PROVIDED DATA
-- ==== Sys2Proof/Machine/Fabric.lean ====
section
/-! DEFINITION. The fabric, bring-up, the G-die and the package's own events (spec 22 R433 to R445; spec 15 R328; spec 14
R305; spec 16 R352; spec 18 R359, R362; spec 09 R244). -/

namespace Sys2Proof.Machine

/-! ## Checks of a peer's request (R435) -/

/-- The request is a memory request or a contribution, which asks for MEM. -/
def asksMem (r : PeerReq) : Bool :=
  match r.op with
  | .cadd _ _ | .cnext _ _ | .cinit _ _ | .watch _ _ _ _ _ | .moved _ | .switched => false
  | .rmaWrite _ _ _ _ | .rmaAtomic _ _ _ _ _ | .rmaRead _ _ _ | .contribute _ _ _ _ => true

/-- A route entry names the source of the request (R433, R435). -/
def onRoute (r : PeerReq) (e : List Word64) : Bool :=
  routeOk e && (e.getD 0 0).extractLsb' 0 48 == r.faddr && ((e.getD 1 0).extractLsb' 58 6).toNat == r.phedge &&
    (e.getD 1 0).extractLsb' 0 32 == r.epoch && (!asksMem r || (e.getD 0 0).getLsbD 60)

/-- The route by which the target hedge accepts the request, with its entry. -/
def Hedge.routeOf (h : Hedge) (r : PeerReq) : Option (Nat × List Word64) :=
  h.routes.find? fun p => 1 ≤ p.1 && p.1 < 4096 && onRoute r p.2

/-- Items 2 and 3 of R435 for a range of a buffer (log 61, DEDUCED). -/
def Hedge.peerBuf (h : Hedge) (idx off len align : Nat) (right : BufEntry → Bool) : Option Nat :=
  if 0xFF0 ≤ idx && idx ≤ 0xFFF then some ewindow
  else
    match (if 0x1000 ≤ idx then none else h.entry idx) with
    | none => some eaddr
    | some e =>
      if e.owner == h.p.id && e.remote && right e && decide (off + len ≤ e.len) && off % align == 0 then none
      else some eaddr

/-- Items 2 and 3 of R435 for a counter handle (R201). -/
def Hedge.peerCtr (h : Hedge) (x : Word64) (right : BufEntry → Bool) : Option Nat :=
  if handleClass x != 3 then some eaddr
  else h.peerBuf (handleIndex x / 65536) (8 * handleWord x) 8 1 fun e => e.counter && right e

/-- The watches that a route's peer holds armed in the hedge (R433, R436) (log 60, DEDUCED). -/
def State.peerWatches (s : State) (h route : Nat) : Nat :=
  let mine (w : Waiter) : Bool := match w.who with
    | .watch h' (.peer x) _ _ _ _ => h' == h && handlePeer x == route
    | _ => false
  (s.ctrs.map fun p => (p.2.waiters.filter mine).length + (p.2.proxies.filter fun x => mine x.2).length).sum

/-- A watch of the peer that is accepted and not armed yet. -/
def PeerJob.watches (j : PeerJob) : Bool :=
  match j.req.op with
  | .watch _ _ _ _ _ => true
  | _ => false

/-- The bytes of an atomic's operand in a window, by its type (R439). -/
def Hedge.windowAccepts (h : Hedge) (ty : AtomTy) (e : BufEntry) : Bool :=
  e.fabred && !e.refuses (.red true (windowType ty)) &&
    ((h.window e.aux).map fun w => w.route == 0 && w.ty == windowType ty).getD false

/-- A load of the buffer by a peer is not refused: a window's words are read at their home only (R438, R439). -/
def Hedge.peerReads (h : Hedge) (e : BufEntry) : Bool :=
  !e.refuses .load && (!e.fabred || ((h.window e.aux).map fun w => w.route == 0).getD false)

/-- The watch at the route's peer whose add a request brings back to a counter file (R436). -/
def Hedge.farWatch (h : Hedge) (route : Nat) (x : Word64) : Option FarWatch :=
  h.farWatches.find? fun w => w.route == route && w.target.extractLsb' 0 48 == x.extractLsb' 0 48

/-- Items 2 to 4 of R435: the reply code of the first failure. -/
def State.peerRefuses (s : State) (h : Hedge) (route : Nat) (entry : List Word64) (r : PeerReq) : Option Nat :=
  match r.op with
  | .cadd x _ => if (h.farWatch route x).isSome then none else h.peerCtr x (·.cadd)
  | .cnext x _ | .cinit x _ => h.peerCtr x (·.cadd)
  | .watch x _ _ _ _ =>
    (h.peerCtr x (·.r)).or
      (if s.peerWatches h.p.id route + (s.jobs.filter fun j => j.watches && j.req.faddr == r.faddr && j.req.phedge == r.phedge &&
          j.req.hedge == h.p.id).length < ((entry.getD 2 0).extractLsb' 0 16).toNat then none else some equota)
  | .rmaWrite buf off data notify =>
    (h.peerBuf buf off data.length 1 fun e => e.w && !e.counter && !e.fabred && !e.bankmv).or
      (notify.bind fun x => h.peerCtr x (·.cadd))
  | .rmaAtomic buf off _ ty _ => h.peerBuf buf off (atomBytes ty) (atomBytes ty) fun e => !e.refuses .atomic && !e.fabred
  | .rmaRead buf off len => h.peerBuf buf off len 1 h.peerReads
  | .contribute buf off ty _ => h.peerBuf buf off (atomBytes ty) (atomBytes ty) (h.windowAccepts ty)
  | .moved _ | .switched => none

/-- A request is refused: the reply, and the target's physical log (R435). -/
def State.refusePeer (s : State) (r : PeerReq) (code : Nat) : State :=
  (s.send (.reply r.faddr code [] [])).logEvent (.refused r.faddr code)

/-- Where the hedge went that a request names, whose peer has not acknowledged the switch yet (R414, R442). -/
def State.movedTo (s : State) (r : PeerReq) : Option (BitVec 48) :=
  (s.movedAway.find? fun x => x.1 == r.hedge && x.2.2.contains (r.faddr, r.phedge)).map fun x => x.2.1

/-- A route of the hedge whose peer has moved names the package that it moved to (R442). -/
def Hedge.reroute (h : Hedge) (r : PeerReq) (f : BitVec 48) : Hedge :=
  { h with routes := h.routes.map fun p =>
    if onRoute { r with op := .switched } p.2 then
      (p.1, ((p.2.getD 0 0).extractLsb' 48 16 ++ f) :: p.2.drop 1) else p }

/-- What the service kernels of two packages tell each other of a hedge that has moved: a route here switches and the old package
gets the acknowledgement, or a peer has switched (R414, R442). -/
def State.switchRoute (s : State) (r : PeerReq) : State :=
  match r.op with
  | .moved f => (s.mapHedge r.hedge fun h => h.reroute r f).send (.switched r.faddr r.phedge r.hedge)
  | .switched => { s with movedAway := s.movedAway.map fun (x : Nat × BitVec 48 × List (BitVec 48 × Nat)) =>
      if x.1 == r.hedge then (x.1, x.2.1, x.2.2.erase (r.faddr, r.phedge)) else x }
  | _ => s

/-- The request is of the service kernels' own traffic about a hedge that has moved. -/
def opSwitches : PeerOp → Bool
  | .moved _ | .switched => true
  | _ => false

/-- The amount that an operation of a peer adds is below 2^63, as R203 asks of every add (log 83, DESIGN CHOICE). -/
def peerAmountOk : PeerOp → Bool
  | .cadd _ n | .cnext _ n | .watch _ _ _ n _ => !n.msb
  | .cinit _ _ | .rmaWrite _ _ _ _ | .rmaAtomic _ _ _ _ _ | .rmaRead _ _ _ | .contribute _ _ _ _ | .moved _ | .switched => true

/-- PEER_REQUEST: forwarded after a hedge that has moved while its peer has not switched, refused, or accepted (R414, R435,
R442). Nothing is answered before the package is up (R443). -/
def execPeerRequest (r : PeerReq) (s : State) : Host.Outcome State Fault Refusal :=
  if s.stage != .up then .next s
  else if opSwitches r.op then .next (s.switchRoute r)
  else
    match (s.hedge r.hedge).bind fun h => (h.routeOf r).map fun x => (h, x) with
    | none =>
      match s.movedTo r with
      | some f => .next (s.send (.forward f r))
      | none => .next (s.refusePeer r einval)
    | some (h, route, entry) =>
        match (s.peerRefuses h route entry r).or (if peerAmountOk r.op then none else some einval) with
        | some code => .next (s.refusePeer r code)
        | none => .next { s with jobs := s.jobs ++ [⟨r, []⟩] }

/-! ## What a peer has been granted is performed (R436 to R441) -/

/-- The guest virtual address of the class 3 counter that a handle names. -/
def Hedge.ctrVa (h : Hedge) (x : Word64) : Nat := (h.vbase (handleIndex x / 65536) + 8 * handleWord x) % 2 ^ 64

/-- The class 3 counter that a peer's handle names. -/
def State.findCtr (s : State) (h : Hedge) (x : Word64) (n : Need) : Found := s.find h (h.ctrVa x) n

/-- A job is done: its reply leaves (R436, R437). -/
def State.endJob (s : State) (i : Nat) (r : PeerReq) (code : Nat) (data : List Byte) (codes : List (BitVec 16)) : State :=
  { s with jobs := s.jobs.eraseIdx i }.send (.reply r.faddr code data codes)

/-- A job whose buffer is gone since it was accepted is refused. -/
def State.failJob (s : State) (i : Nat) (r : PeerReq) : State := { s with jobs := s.jobs.eraseIdx i }.refusePeer r eaddr

/-- The counter that a peer's operation names. -/
def peerHandle : PeerOp → Option Word64
  | .cadd x _ | .cnext x _ | .cinit x _ | .watch x _ _ _ _ => some x
  | .rmaWrite _ _ _ _ | .rmaAtomic _ _ _ _ _ | .rmaRead _ _ _ | .contribute _ _ _ _ | .moved _ | .switched => none

/-- An earlier operation of the same source on the same counter stands before this one (R216, R436). -/
def State.jobBehind (s : State) (i : Nat) (r : PeerReq) : Bool :=
  (s.jobs.take i).any fun j =>
    j.req.faddr == r.faddr && j.req.phedge == r.phedge && j.req.hedge == r.hedge && peerHandle j.req.op == peerHandle r.op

INSTRUCTIONS TO FOLLOW
Only a number is wanted here: how many lines in the data above include the string "Option"?

ANSWER TO THIS TASK
7